In a recent Huffington Post, Dr. Rick Positano calls aspirin “perfect” – a “wonder drug” in preventing heart attacks, strokes, even colon cancer. As an integrative health journalist, I wanted to offer a different view.
As Dr. Positano writes, people can “use aspirin if the benefit … outweighs gastrointestinal risks.” Since aspirin is well documented to sometimes lead to internal abdominal bleeding, Dr. Positano advises that “your doctor…must green light …and monitor your body’s acceptance of this wonder drug.”
Uh oh, aspirin’s must be monitored by regular doctor visits. And just how will the doctor monitor?
Well, after discovering signs of internal bleeding, the doctors attending one of my elderly relatives ordered an endoscopy and a colonoscopy, in the end determining (after the fact) that the bleeding resulted from years of aspirin use.
Wisely, the doctors took my relative off aspirin, while an integrative physician recommended a natural product that both thins the blood and heals the gut without causing internal bleeding. Why isn’t this natural product more widely known and available? Because despite decades of successful use and thousands of anecdotal cases, this product would not be deemed “evidence-based standard care” by conventional MDs. Unlike aspirin (produced by an internationally traded company that can pour millions into testing and marketing all of its uses) that natural product has to yet to undergo the particular form of testing devised for toxic synthetic products made by drug companies. Although there are many other forms of testing efficacy (such as outcomes based research) the “gold standard” of what’s been dubbed “evidence based medicine” is reserved for the pharmaceutical model of research.
Applying unnecessary testing criteria to natural substances and soft touch treatments with less risk of harm than more invasive medical products and procedures diminishes the use and availability of such treatments by creating fear and doubt in peoples’ minds. The rising, potentially bankrupting medical costs we face begin with over-rating the high cost synthetic over the natural and human.
Are lower risk treatments really “unscientific,” as often claimed by industry spokespeople? Can those acting from vested interest be considered “scientifically objective?”
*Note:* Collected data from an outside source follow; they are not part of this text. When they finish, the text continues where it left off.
-- ==== Sys2Proof/Machine/Ops.lean ====
section
/-!
DEFINITION. The named operations on registers, memory and free values, and taking and leaving a PALcode entry. Every
instruction goes through these.
-/

namespace Sys2Proof.Machine

/-! ## Bits -/

/-- v<i> of a quadword. -/
def bit (v : Quad) (i : Nat) : Bool := v.getLsbD i

/-- One bit as a quadword, zero-extended. -/
def quadOfBool (b : Bool) : Quad := bif b then 1 else 0

/-- The quadword with bits <lo+n-1:lo> taken from a field, the others zero. -/
def place {n : Nat} (f : BitVec n) (lo : Nat) : Quad := f.setWidth 64 <<< lo

/-- v<lo+n-1:lo>. -/
def slice (v : Quad) (lo n : Nat) : BitVec n := v.extractLsb' lo n

/-- The exclusive OR of the bits. -/
def eparity {n : Nat} (v : BitVec n) : Bool := (List.range n).foldl (fun p k => xor p (v.getLsbD k)) false

/-! ## Free values (00_scope.md R31) -/

/-- `s` after one draw. -/
def State.drawn (s : State) : State := { s with model := { s.model with draws := s.model.draws + 1 } }

/-- The next free value: 64 bits that nothing constrains. -/
def State.drawValue (s : State) : Quad := Config.draw s.model.draws

/-- The next free choice. -/
def State.drawChoice (s : State) : Bool := Config.choice s.model.draws

/-! ## Modes (10_state.md R60; 11_state_idu_iprs.md R139, R140) -/

/-- PALmode: pc<0> (R60). -/
def State.palmode (s : State) : Bool := bit s.pc 0

/-- A bit of ICSR (R140). -/
def State.icsrBit (s : State) (i : Nat) : Bool := bit s.idu.icsr i

/-- ICM<CM> = kernel (R139). -/
def State.kernel (s : State) : Bool := s.idu.icm == 0

/-- `pal_opcode_allowed()` (48_palcode.md R930): PALmode, or ICSR<HWE> in kernel mode. -/
def State.palOpcodeAllowed (s : State) : Bool := s.palmode || (s.icsrBit 27 && s.kernel)

/-- ICSR<FPE> (R144). -/
def State.fpEnabled (s : State) : Bool := s.icsrBit 26

/-- ICSR<BSE> (R146). -/
def State.byteWordEnabled (s : State) : Bool := s.icsrBit 17

/-! ## Integer registers (10_state.md R50 to R54) -/

/-- The PALshadow register that overlays a register number (R54): R8 to R14 and R25. -/
def shadowSlot (r : Reg) : Option (Fin 8) :=
  match r.toNat with
  | 8 => some 0
  | 9 => some 1
  | 10 => some 2
  | 11 => some 3
  | 12 => some 4
  | 13 => some 5
  | 14 => some 6
  | 25 => some 7
  | _ => none

/-- The shadow register that a register number names in this state (R54: PALmode and ICSR<SDE>). -/
def State.shadowOf (s : State) (r : Reg) : Option (Fin 8) :=
  bif s.palmode && s.icsrBit 30 then shadowSlot r else none

/-- R[r] (00_scope.md R27): R31 reads as zero (10_state.md R52). -/
def State.readReg (s : State) (r : Reg) : Quad :=
  bif r == 31 then 0
  else match s.shadowOf r with
    | some k => s.shadow.get k
    | none => s.regs.get r.toFin

/-- R[r] <- v: a write to R31 is discarded (R52). -/
def State.writeReg (s : State) (r : Reg) (v : Quad) : State :=
  bif r == 31 then s
  else match s.shadowOf r with
    | some k => { s with shadow := s.shadow.set k v }
    | none => { s with regs := s.regs.set r.toFin v }

/-! ## Floating-point registers (10_state.md R56, R57) -/

/-- F[r]: F31 reads as zero (R57). -/
def State.readFreg (s : State) (r : Reg) : Quad :=
  bif r == 31 then 0 else s.fregs.get r.toFin

/-- F[r] <- v: a write to F31 is discarded (R57). -/
def State.writeFreg (s : State) (r : Reg) (v : Quad) : State :=
  bif r == 31 then s else { s with fregs := s.fregs.set r.toFin v }

/-! ## Registers as destinations -/

/-- The register that a name stands for in this state; bit 5 marks the floating-point registers. -/
def State.slotOf (s : State) (d : BitVec 6) : RegSlot :=
  let r : Reg := d.extractLsb' 0 5
  bif d.getLsbD 5 then .fp r
  else match s.shadowOf r with
    | some k => .shadow k
    | none => .int r

/-- R31 or F31, which no load writes (R52, R57). -/
def RegSlot.discards : RegSlot → Bool
  | .int r => r == 31
  | .fp r => r == 31
  | .shadow _ => false

/-- The register's value; of number 31 the slot that is not used. -/
def State.readSlot (s : State) : RegSlot → Quad
  | .int r => s.regs.get r.toFin
  | .shadow k => s.shadow.get k
  | .fp r => s.fregs.get r.toFin

/-- The register := v, whatever the mode; number 31 is left alone. -/
def State.writeSlot (s : State) (v : Quad) : RegSlot → State
  | .int r => bif r == 31 then s else { s with regs := s.regs.set r.toFin v }
  | .shadow k => { s with shadow := s.shadow.set k v }
  | .fp r => bif r == 31 then s else { s with fregs := s.fregs.set r.toFin v }

/-! ## Program counter -/

/-- pc := t. -/
def State.setPc (s : State) (t : Quad) : State := { s with pc := t }

/-- The instruction that does not transfer control is followed by the one at pc + 4 (10_state.md R59). -/
def State.advance (s : State) : State := s.setPc (s.pc + 4)

/-- Completion: the state after the instruction's effects, at pc + 4. -/
def State.done (s : State) : Result State := .next s.advance

/-! ## Memory (20_memory.md R290, R300) -/

/-- Memory: the bytes that are not zero, by physical address. -/
abbrev Memory := List Host.Cell

/-- What a byte that is not listed reads as (DESIGN CHOICE, unsafe, log entry 2: the contents of memory are the
platform's, R292). -/
def unlistedByte : Byte := 0

/-- The byte at an address. -/
def Memory.byte : Memory → Nat → Byte
  | [], _ => unlistedByte
  | (k, b) :: rest, a => bif k == a then b else Memory.byte rest a

/-- A cell in front of a memory whose addresses are all greater, or nothing for the byte that is not listed. -/
def Memory.put (a : Nat) (v : Byte) (rest : Memory) : Memory :=
  bif v == unlistedByte then rest else (a, v) :: rest

/-- Write one byte, keeping the canonical form. -/
def Memory.write : Memory → Nat → Byte → Memory
  | [], a, v => Memory.put a v []
  | (k, b) :: rest, a, v =>
    bif Nat.blt k a then (k, b) :: Memory.write rest a v
    else bif k == a then Memory.put a v rest
    else Memory.put a v ((k, b) :: rest)

/-- The canonical form from an address on: addresses rising from `lo`, no byte that an unlisted address reads as. -/
def Memory.wfFrom : Nat → Memory → Bool
  | _, [] => true
  | lo, (k, b) :: rest => Nat.ble lo k && (b != unlistedByte) && Memory.wfFrom (k + 1) rest

/-- The canonical form. -/
def Memory.wf (m : Memory) : Bool := Memory.wfFrom 0 m

/-- n bytes from an address as a number, the byte of lowest address least significant (R300). -/
def Memory.readNat (m : Memory) (a : Nat) : Nat → Nat
  | 0 => 0
  | n + 1 => (Memory.byte m a).toNat + 256 * Memory.readNat m (a + 1) n

/-- n bytes from an address, zero-extended to a quadword (00_scope.md R29). -/
def Memory.read (m : Memory) (a n : Nat) : Quad := BitVec.ofNat 64 (Memory.readNat m a n)

/-- The low 8n bits of v at n bytes from an address (R29, R300). -/
def Memory.writeBytes (m : Memory) (a : Nat) (v : Quad) : Nat → Memory
  | 0 => m
  | n + 1 => Memory.writeBytes (Memory.write m a (v.extractLsb' 0 8)) (a + 1) (v >>> 8) n

/-- The longword at an address. -/
def Memory.long (m : Memory) (a : Nat) : Long := (Memory.read m a 4).setWidth 32

/-! ## Longwords that instruction fetch may still return (20_memory.md R360) -/

/-- Note a longword that a store is about to replace. -/
def noteReplaced (m : Memory) (a : Nat) (old : Longs) : Longs :=
  bif old.elem (a, m.long a) then old else (a, m.long a) :: old

/-- The aligned longwords that n bytes at an aligned address touch: one, or two for a quadword. -/
def longsOf (a n : Nat) : List Nat := bif n == 8 then [a, a + 4] else [a / 4 * 4]

/-- The model's fields with longwords noted that the Icache may keep (R360). -/
def Model.noteStale (k : Model) (m : Memory) (l : List Nat) : Model :=
  { k with stale := { k.stale with unbarriered := l.foldl (fun o x => noteReplaced m x o) k.stale.unbarriered } }

/-- Write n bytes of memory. The Icache keeps what was there (R360). -/
def State.storeBytes (s : State) (a n : Nat) (v : Quad) : State :=
  { s with
    mem := Memory.writeBytes s.mem a v n
    model := s.model.noteStale s.mem (longsOf a n) }

/-! ## Entering PALcode (60_exceptions.md R951, R960) -/

/-- The offset of an entry from PAL_BASE (R960). CALL_PAL computes its own (48_palcode.md R920). -/
def Entry.offset : Entry → BitVec 14
  | .reset => 0x0000
  | .iaccvio => 0x0080
  | .interrupt => 0x0100
  | .itbmiss => 0x0180
  | .dtbmissSingle => 0x0200
  | .dtbmissDouble => 0x0280
  | .unalign => 0x0300
  | .dfault => 0x0380
  | .mchk => 0x0400
  | .opcdec => 0x0480
  | .arith => 0x0500
  | .fen => 0x0580
  | .callPal => 0x2000

/-- An address in PALmode: PAL_BASE<63:14> ++ OFF<13:1> ++ 1 (R951 step 5). -/
def palAddress (base : BitVec 50) (off : BitVec 14) : Quad := base ++ (off.extractLsb' 1 13 : BitVec 13) ++ (1 : BitVec 1)

/-- What EXC_ADDR receives: t<63:2> ++ 0 ++ pc<0> (R951 step 4). -/
def savedPc (t pc : Quad) : Quad :=
  (slice t 2 62 : BitVec 62) ++ (0 : BitVec 1) ++ (slice pc 0 1 : BitVec 1)

/-- The entry waits until every outstanding load has written its register (71_timing.md R1178). At a machine check loads may
still be in flight (70_reset_and_hazards.md R1114); CALL_PAL is no exception. -/
def Entry.drains : Entry → Bool
  | .mchk => false
  | .callPal => false
  | .reset => false
  | .iaccvio => true
  | .interrupt => true
  | .itbmiss => true
  | .dtbmissSingle => true
  | .dtbmissDouble => true
  | .unalign => true
  | .dfault => true
  | .opcdec => true
  | .arith => true
  | .fen => true

/-- The miss address file when the loads that write a register have returned; for those that the CBU has not accepted yet, see
`State.noteEntry`. -/
def MemSys.drained (m : MemSys) : MemSys := { m with maf := m.maf.filter fun e => e.slot.discards || e.waits }

/-- Taking an entry, R951 steps 4 to 6: EXC_ADDR, the pc in PALmode, intr_flag cleared; the loads before it have returned
(R1178); nothing else changes. -/
def enterPal (e : Entry) (ret : Quad) (off : BitVec 14) (s : State) : State :=
  { s with
    idu := { s.idu with excAddr := savedPc ret s.pc }
    pc := palAddress s.idu.palBase off
    intrFlag := false
    memsys := bif e.drains then s.memsys.drained else s.memsys
    model := { s.model with lastEntry := some e } }

/-- The owed ARITH entry at the present pc (60_exceptions.md R971). -/
def takeArith (s : State) : State :=
  enterPal .arith s.pc Entry.arith.offset { s with arithPending := false }

/-- Taking an exception or interrupt at the present pc, with what it records: an owed ARITH entry is taken in its place,
and nothing is recorded (R971 c). -/
def takeEntry (e : Entry) (record : State → State) (s : State) : State :=
  bif s.arithPending then takeArith s else enterPal e s.pc e.offset (record s)

/-- An instruction that raises an exception and records nothing. -/
def raise (e : Entry) (s : State) : Result State := .next (takeEntry e id s)

/-- An instruction before which an owed ARITH entry is delivered (R971 a, b, d). -/
def afterArith (s : State) (k : State → Result State) : Result State :=
  bif s.arithPending then .next (takeArith s) else k s

/-- Floating-point instructions raise FEN unless ICSR<FPE> is set (60_exceptions.md R972). -/
def whenFp (k : State → Result State) (s : State) : Result State := bif s.fpEnabled then k s else raise .fen s

/-- The byte/word extension raises OPCDEC unless ICSR<BSE> is set (30_encoding.md R480). -/
def whenByteWord (k : State → Result State) (s : State) : Result State :=
  bif s.byteWordEnabled then k s else raise .opcdec s

/-- The PALcode-only opcodes raise OPCDEC unless they are allowed (48_palcode.md R930). -/
def whenPal (k : State → Result State) (s : State) : Result State :=
  bif s.palOpcodeAllowed then k s else raise .opcdec s

/-- The return from an entry, HW_REI: pc := EXC_ADDR<63:2> ++ 0 ++ EXC_ADDR<0> (48_palcode.md R912). -/
def returnFromPal (s : State) : State := s.setPc (savedPc s.idu.excAddr s.idu.excAddr)

end Sys2Proof.Machine
end

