/-- CVTTQ/SV (R800). -/
def execCvttqSv (fb fc : Reg) (s : State) : Result State := ieeeToInteger ⟨true, false, true, some .nearest⟩ fb fc s

/-- CVTTQ/SVC (R800). -/
def execCvttqSvc (fb fc : Reg) (s : State) : Result State := ieeeToInteger ⟨true, false, true, some .chop⟩ fb fc s

/-- CVTTQ/SVM (R800). -/
def execCvttqSvm (fb fc : Reg) (s : State) : Result State := ieeeToInteger ⟨true, false, true, some .minusInf⟩ fb fc s

/-- CVTTQ/SVD (R800). -/
def execCvttqSvd (fb fc : Reg) (s : State) : Result State := ieeeToInteger ⟨true, false, true, none⟩ fb fc s

/-- CVTTQ/SVI (R800). -/
def execCvttqSvi (fb fc : Reg) (s : State) : Result State := ieeeToInteger ⟨true, true, true, some .nearest⟩ fb fc s

/-- CVTTQ/SVIC (R800). -/
def execCvttqSvic (fb fc : Reg) (s : State) : Result State := ieeeToInteger ⟨true, true, true, some .chop⟩ fb fc s

/-- CVTTQ/SVIM (R800). -/
def execCvttqSvim (fb fc : Reg) (s : State) : Result State := ieeeToInteger ⟨true, true, true, some .minusInf⟩ fb fc s

/-- CVTTQ/SVID (R800). -/
def execCvttqSvid (fb fc : Reg) (s : State) : Result State := ieeeToInteger ⟨true, true, true, none⟩ fb fc s

end Sys2Proof.Machine
end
The bottom line is that any product or treatment that lessens the need for a pharma industry OTC or prescription product, (like aspirin), or that reduces or eliminates the need for a costly surgery lowers income gained by medical institutions, doctors, and pharmaceutical companies.
Opposition to natural treatments, under the guise of “science,” (or by stirring up needless alarm about one questionable herb while many synthetic drugs are known to produce scores of startling “side effects”) is in many instances economic. Can we assume that doctor always “knows best” or can even be “objective” when his or her health care recommendations are influenced by economic and industry pressures and incentives? 88% of Americans agree that “there are some good ways of treating sickness that medical science does not recognize. (This according to a 2001 survey by the National Science Foundation.)
This is not just about aspirin.
Failure to address potential future health concerns at the wellness stage inevitably leads to their treatment at the acute or terminal stage, when invasive and conventional treatments often serve as the final option. The costs, both human and economic, of health and insurance systems geared to drive us towards final stage acute treatment, are painfully high.
Due to prescription drug advertising, and political lobbying, the public policies and corporate agendas that sustain our current system are not well covered on television or addressed by most politicians. But with health care costs for seniors tripling in the next decade and with visits to integrative practitioners (often paid out of pocket) accessed by two thirds of all Americans, according to a 2001 survey, it’s clear that the majority of people are voting with their feet. They need to be better represented in the discussions about health care reform. Perhaps one of the Presidential candidates will reach out to this sizeable constituency.
The oft-repeated chestnut that the American health care system is “the best in the world” is contradicted by many international surveys in which we typically rank below other developed nations. While critiquing the system is subtly depicted as “unpatriotic,” many Americans, at all economic and social levels, are paying a steep price for the denial about the shortfalls in our system. Events of the last decade have awakened a well-founded skepticism about the beneficence of those entrusted with political leadership. It’s been a painful awakening. With the mounting health care crisis, there may be a parallel reconsideration about the beneficence of conventional approaches and quick fix solutions.
Offering aspirin as a “perfect” panacea for preventing heart disease, stroke or colon cancer may get a patient out of one’s office in ten minutes. But what about looking into the wider causes of the dramatic rise in the ailments Positano cites. Why over the last thirty years have heart disease and colon cancer become more frequent in our population? Does it have anything to do with the quality of our foods, with the exposure to a brew of novel chemicals, or even to medical treatments themselves?
Part of self-care is looking beyond physicians for a quick fix, and seeking the answers to these questions ourselves. The real remedy is demanding that our leaders make changes in health care, food safety, and public policy. If instead, we accept the quick fix, we’ll deserve the health care we get. So before you take that perfect aspirin and expect to feel better in the morning, think about the long-term side-effects of abdicating your health care.